Несколько человек в толпе говорили о бейсболе – панацее, дающей хоть временное облегчение. Все они до последнего – и мужчины, и женщины – ненавидели «Нью-Йорк Янкиз». Эти мерзавцы участвовали в Мировой серии{91}
уже дважды с той поры, как украли Бейба Рута. Но все разговоры неизменно сворачивали к итальянцу. Некоторым он был известен как Карло, хотя прошел уже не один год с той поры, как беглец англизировал свое имя.– Карло – крыса сраная, – буркнул длинный. Голова его возвышалась над толпой, как самый высокий мак на лугу.
– Крыса сраная! Крыса сраная! – нестройным хором поддержала толпа.
Все разделяли мнение, что Борелли – лживый, бессовестный уголовник. О чем только думал Сиск? Может, от летней жары его мозги, которых и без того-то было с горошину, вообще выкипели? Что он постановит сегодня? Отменит отсрочку приговора? Услышит ли он пылкое скандирование толпы под окнами его кабинета?
Чарльз Борелли, благословенный приятной наружностью и харизмой Старого Света, не всегда был крысой сраной. Было время, когда Бостон превозносил его финансовое чародейство. Город превозносил его до небес. Соль земли новоанглийской, числом 10 тысяч человек, однажды инвестировала 9,5 миллиона долларов в «Компанию по обмену ценных бумаг»{92}
. В 1920 году его бизнес что ни день привлекал тысячи долларов из добрых припасов янки.Первые клиенты превозносили его гаргантюанские доходы. «Удвойте свои деньги за 90 дней». Вести разлетались, и люди уже не поспевали слать деньги. Бостонская полиция явно ему верила. Согласно некоторым источникам, счета у Чарльза открыли почти 75 процентов ее личного состава.

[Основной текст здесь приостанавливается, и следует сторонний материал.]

/-- Stores at s6 plus v3: every place good with room in the runs, lane 9 misaligned, lane 9 out of the scratch, and a run that already holds 64 other
lines. -/
theorem test_hyp_StoreIssue :
    let st : List (Instr × Nat × Nat) := [(.st h0 (.v 8) (.s 6) (.v 3) 0x10 .b32 .normal .core .rlx, 0, 4), (.sts h0 (.v 8) (.s 6) (.v 3) 0x10 .b64 .normal .core .rel, 1, 8),
      (.stw h0 (.v 8) (.s 6) (.v 3) .b128 .stream .nbhd .rlx, 2, 16)]
    let at9 (f : Wave → Wave) (x : Word) (l : List (Instr × Nat × Nat)) (P : Instr → Nat → Nat → State → Ctx → Bool) : Bool :=
      l.all (fun i => wit (base (fun w => f { w with v := [(105, x)] })) i.1 (fun s c => full c && P i.1 i.2.1 i.2.2 s c))
    let ok (k n : Nat) (s : State) (c : Ctx) : Bool := (List.range 32).all (fun l => c.rawAddr k (.s 6) (.v 3) l % n == 0 && (s.place c k (.s 6) (.v 3) n l).isSome)
    let one (k : Nat) : BufW := { sp := .mem 0, a := 0x100000 + 256 * k, b := 0, site := 0, iss := 0, lane := 0, lanes := 1, sc := .core, pol := .normal, rel := false, eng := false, und := false, lost := false }
    let adds (i : Instr) (k n : Nat) (s : State) (c : Ctx) (sl : Nat) : List BufW := (lanesOf (c.lanes &&& sliceMask sl)).flatMap (fun l => match s.place c k (.s 6) (.v 3) n l with
      | some p => c.bufs (stVia .normal .core .rlx) l p.1 p.2 (c.stBytes (.v 8) (match i with | .stw .. => .b128 | .sts .. => .b64 | _ => .b32) l) | none => [])
    let longer (i : Instr) (k n : Nat) (s : State) (c : Ctx) (r : Region) : Nat := ({ r with stores := r.stores ++ adds i k n s c r.sl } : Region).lines.length
    let short (i : Instr) (k n : Nat) (s : State) (c : Ctx) : Bool := s.linesShort c.tm.core c.wv ((slicesOf c.lanes).filterMap (fun sl => (c.wv.region? sl).map (fun r => (r.rid, longer i k n s c r - r.lines.length))))
    (at9 id 0 st (fun i k n s c => ok k n s c && c.wv.regions.all (fun r => longer i k n s c r ≤ 64) && !short i k n s c) &&
     at9 id 2 st (fun _ k n _ c => (List.range 32).find? (fun l => c.rawAddr k (.s 6) (.v 3) l % n ≠ 0) == some 9) &&
     at9 id 0x10000 (st.drop 1) (fun _ k n s c => (List.range 32).all (fun l => c.rawAddr k (.s 6) (.v 3) l % n == 0) &&
       (List.range 32).find? (fun l => (s.place c k (.s 6) (.v 3) n l).isNone) == some 9) &&
     at9 (fun w => { w with regions := w.regions.map (fun r => if r.sl = 2 then { r with stores := (List.range 64).map one } else r) }) 0 (st.take 1)
       (fun i k n s c => ok k n s c && (c.wv.region? 2).any (fun r => 64 < longer i k n s c r)) &&
     (st.take 1).all (fun i => wit (team (fun t => { t with waves := t.waves ++ t.waves.map (fun w =>
         { w with ix := 1, regions := w.regions.map (fun r => { r with rid := r.rid - 100, stores := (List.range 64).map one }) }) }) (base (fun w => { w with regions := w.regions.map (fun r => { r with rid := r.rid + 100 }) }))) i.1
       (fun s c => ok i.2.1 i.2.2 s c && c.wv.regions.all (fun r => longer i.1 i.2.1 i.2.2 s c r ≤ 64) && short i.1 i.2.1 i.2.2 s c))) = true := by decide +kernel
/-- A converting store aligned, misaligned, out of the scratch, into a run that holds 64 other lines, and without an active thread. -/
theorem test_hyp_ConvertingStoreIssue :
    let i (h : Hdr) : List (Instr × Nat) := [(.st h (.v 9) (.s 6) .zero 9 .f32 .normal .core .rlx, 0), (.sts h (.v 9) (.s 6) .zero 0x1E .i32 .normal .core .rlx, 1)]
    let at_ (x : DWord) (l : List (Instr × Nat)) (P : Nat → State → Ctx → Bool) : Bool := l.all (fun y => wit (base (fun w => { w with s := [(6, x)] })) y.1 (P y.2))
    let one (k : Nat) : BufW := { sp := .mem 0, a := 0x100000 + 256 * k, b := 0, site := 0, iss := 0, lane := 0, lanes := 1, sc := .core, pol := .normal, rel := false, eng := false, und := false, lost := false }
    let longer (sf : Nat) (ty : MTy) (c : Ctx) (p : Space × Nat) (r : Region) : Nat :=
      let bs := c.bufs (stVia .normal .core .rlx) 0 p.1 p.2 (packCodes (fmtWidth sf) (byLane (fun l => (toCode sf (c.cvtSrc (.v 9) ty l)).x)))
      ({ r with stores := r.stores ++ bs } : Region).lines.length
    (at_ 0xFF80 (i h0) (fun k s c => c.lanes != 0 && c.rawAddr k (.s 6) .zero 0 % 8 == 0 && (s.place c k (.s 6) .zero 64 0).any (fun p =>
       (c.wv.region? 0).any (fun r => longer 9 .f32 c p r ≤ 64 && longer 0x1E .i32 c p r ≤ 64 && !s.linesShort c.tm.core c.wv [(r.rid, longer 9 .f32 c p r)] &&
         !s.linesShort c.tm.core c.wv [(r.rid, longer 0x1E .i32 c p r)]))) &&
     wit (base (fun w => { w with regions := w.regions.map (fun r => { r with stores := (List.range 64).map one }) })) (.st h0 (.v 9) (.s 6) .zero 9 .f32 .normal .core .rlx)
       (fun s c => c.lanes != 0 && (s.place c 0 (.s 6) .zero (4 * fmtWidth 9) 0).any (fun p => (c.wv.region? 0).any (fun r => 64 < longer 9 .f32 c p r))) &&
     at_ 4 (i h0) (fun k _ c => c.lanes != 0 && c.rawAddr k (.s 6) .zero 0 % 8 != 0) &&
     at_ 0x10000 ((i h0).drop 1) (fun k s c => c.lanes != 0 && c.rawAddr k (.s 6) .zero 0 % 8 == 0 && s.place c k (.s 6) .zero 32 0 == none) &&
     at_ 0 (i never) (fun _ _ c => c.lanes == 0)) = true := by decide +kernel
theorem test_hyp_NothingVisibleBeforeCommit : (issues memoryWords && issues integerWords && memoryWords.all (fun x => !isEvent x.2)) = true := by decide +kernel
/-- A run that a clause ended, those that YIELD, EXIT, BAR and SEND ended, and one whose store goes to an address that does not exist. -/
theorem test_hyp_RegionCommit :
    let ended (e : Option EndOp) (a : Option Nat) : State := base (fun w => { w with bundle := none, regions := [{ w.newRun 5 0 0 with
      stores := a.toList.map (fun x => { sp := .mem 0, a := x, b := 1, site := 8, iss := 1, lane := 0, lanes := 1, sc := .core, pol := .normal, rel := false, eng := false, und := false, lost := false }), ended := some (e.elim .clause .op) }] })
    let op (i : Instr) (x : List DWord) : EndOp := { instr := i, iss := 40, lanes := 15, mask := 15, site := 8, next := 16, x := x, y := [], z := [], st := [], since := 0, lim := 0 }
    let P (s : State) (f : Grp → List Found → Bool) : Bool := wv0 s (fun t w => t.tag == 1 && w.ix == 0 && s.placed t && !t.retired && (w.group 0).any (fun g => w.drained g &&
      g.rs.all (fun r => r.tex == [] && r.bdone == [] && (s.part t.part).shadows == []) && w.thr.length == 32 &&
      (s.gang? t.gid).any (fun gg => gg.nbars.all (fun b => b.arrived == [])) &&
      f g (g.rs.flatMap (fun r => s.foundStores t true g.rs r ++ s.foundTex t true r) ++ g.acts.elim [] (fun e => s.foundOwn (s.ownView t true g e) t w true g e))))
    -- two slices that one CPY of scratch-free description ended, with a store of slice 1 and of slice 0
    let two (a b : Option Nat) : State := mapped (base (fun w => { w with bundle := none, regions := [(0, b), (1, a)].map (fun x => { w.newRun (5 + x.1) x.1 0 with
      stores := x.2.toList.map (fun y => { sp := .mem 0, a := y, b := 1, site := 8, iss := 1, lane := 4 * x.1, lanes := 255, sc := .core, pol := .normal, rel := false, eng := false, und := false, lost := false })
      ended := some (.op { op (.cpy h0 (.s 4) none) [0x1000] with lanes := 255, mask := 255 }) }) }))
    let finds (s : State) (t : Team) (w : Wave) (g : Grp) : List Found := g.rs.flatMap (fun r => s.foundStores t true g.rs r ++ s.foundTex t true r) ++ g.acts.elim [] (fun e => s.foundOwn (s.ownView t true g e) t w true g e)
    let ahead (s : State) (f : List Found → List Found → Bool) (t : Team) (w : Wave) : Bool := t.tag == 1 && w.ix == 0 && s.placed t && !t.retired && (w.group 0).any (fun g => w.drained g && g.ahead.any (fun x =>
      let s1 := s.commitStep3 t w true x.1
      f (x.1.rs.flatMap (fun r => s.foundStores t true x.1.rs r ++ s.foundTex t true r)) (finds s1 t ((s1.wave? 1 0).getD w) x.2)))
    let does (i : Instr) (x : List DWord) : Bool := P (ended (some (op i x)) none) (fun g l => l == [] && g.acts.any (fun e => e.instr == i))
    (P (mapped (ended none (some 0x180))) (fun g l => l == [] && g.acts.isNone) && P (ended none (some 0x1000000000000)) (fun g l => l != [] && g.acts.isNone) &&
     does (.yield h0) [] && does (.exit h0) [] && does (.bar h0 (.k 1)) [1] && does (.send h0 (.v 1) (.s 4) 15) [0] && does (.recv h0 (.v 1) (.s 4) 15) [0] &&
     P (ended (some (op (.yield h0) [])) none) (fun g _ => g.ahead.isNone) && P (ended none none) (fun g _ => g.ahead.isNone) && wv0 (two none none) (fun _ w => (w.group 0).any (fun g => (g.ahead.any (fun x => x.1.rs.map (·.sl) == [1] && x.2.rs.map (·.sl) == [0])))) &&
     wv0 (two (some 0x1000000000000) none) (ahead (two (some 0x1000000000000) none) (fun a _ => a != [])) && wv0 (two none (some 0x1000000000000)) (ahead (two none (some 0x1000000000000)) (fun a b => a == [] && b != [])) &&
     wv0 (two none none) (ahead (two none none) (fun a b => a == [] && b == []))) = true := by decide +kernel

Было время, когда Борелли любил Массачусетс. Новый Свет сулил молодым людям, работающим в поте чела́ своего, шикарную жизнь. В 1903 году он эмигрировал в Америку. Сначала мыл посуду. Однако лить пот в жаркой кухне до скончания дней Карло не желал. Он бросил мытье посуды ради других затей, и со временем его упорство окупилось. Чарльз купил 20-комнатный особняк в Лексингтоне, Массачусетс. Он обвешал Розу драгоценными камнями, как елку. Он разгуливал с тросточкой с золотым набалдашником и одевался в лучшие костюмы, сшитые лучшими портными Ньюбери-стрит вручную. Он нанимал персонал, его компания открывала дочерние конторы. Он даже открыл крохотный аванпост на Род-Айленде – в штате, который Коттон Мэзер{93}
презрительно окрестил «выгребной ямой Новой Англии». То было сказочное время для трудолюбивого фармазона.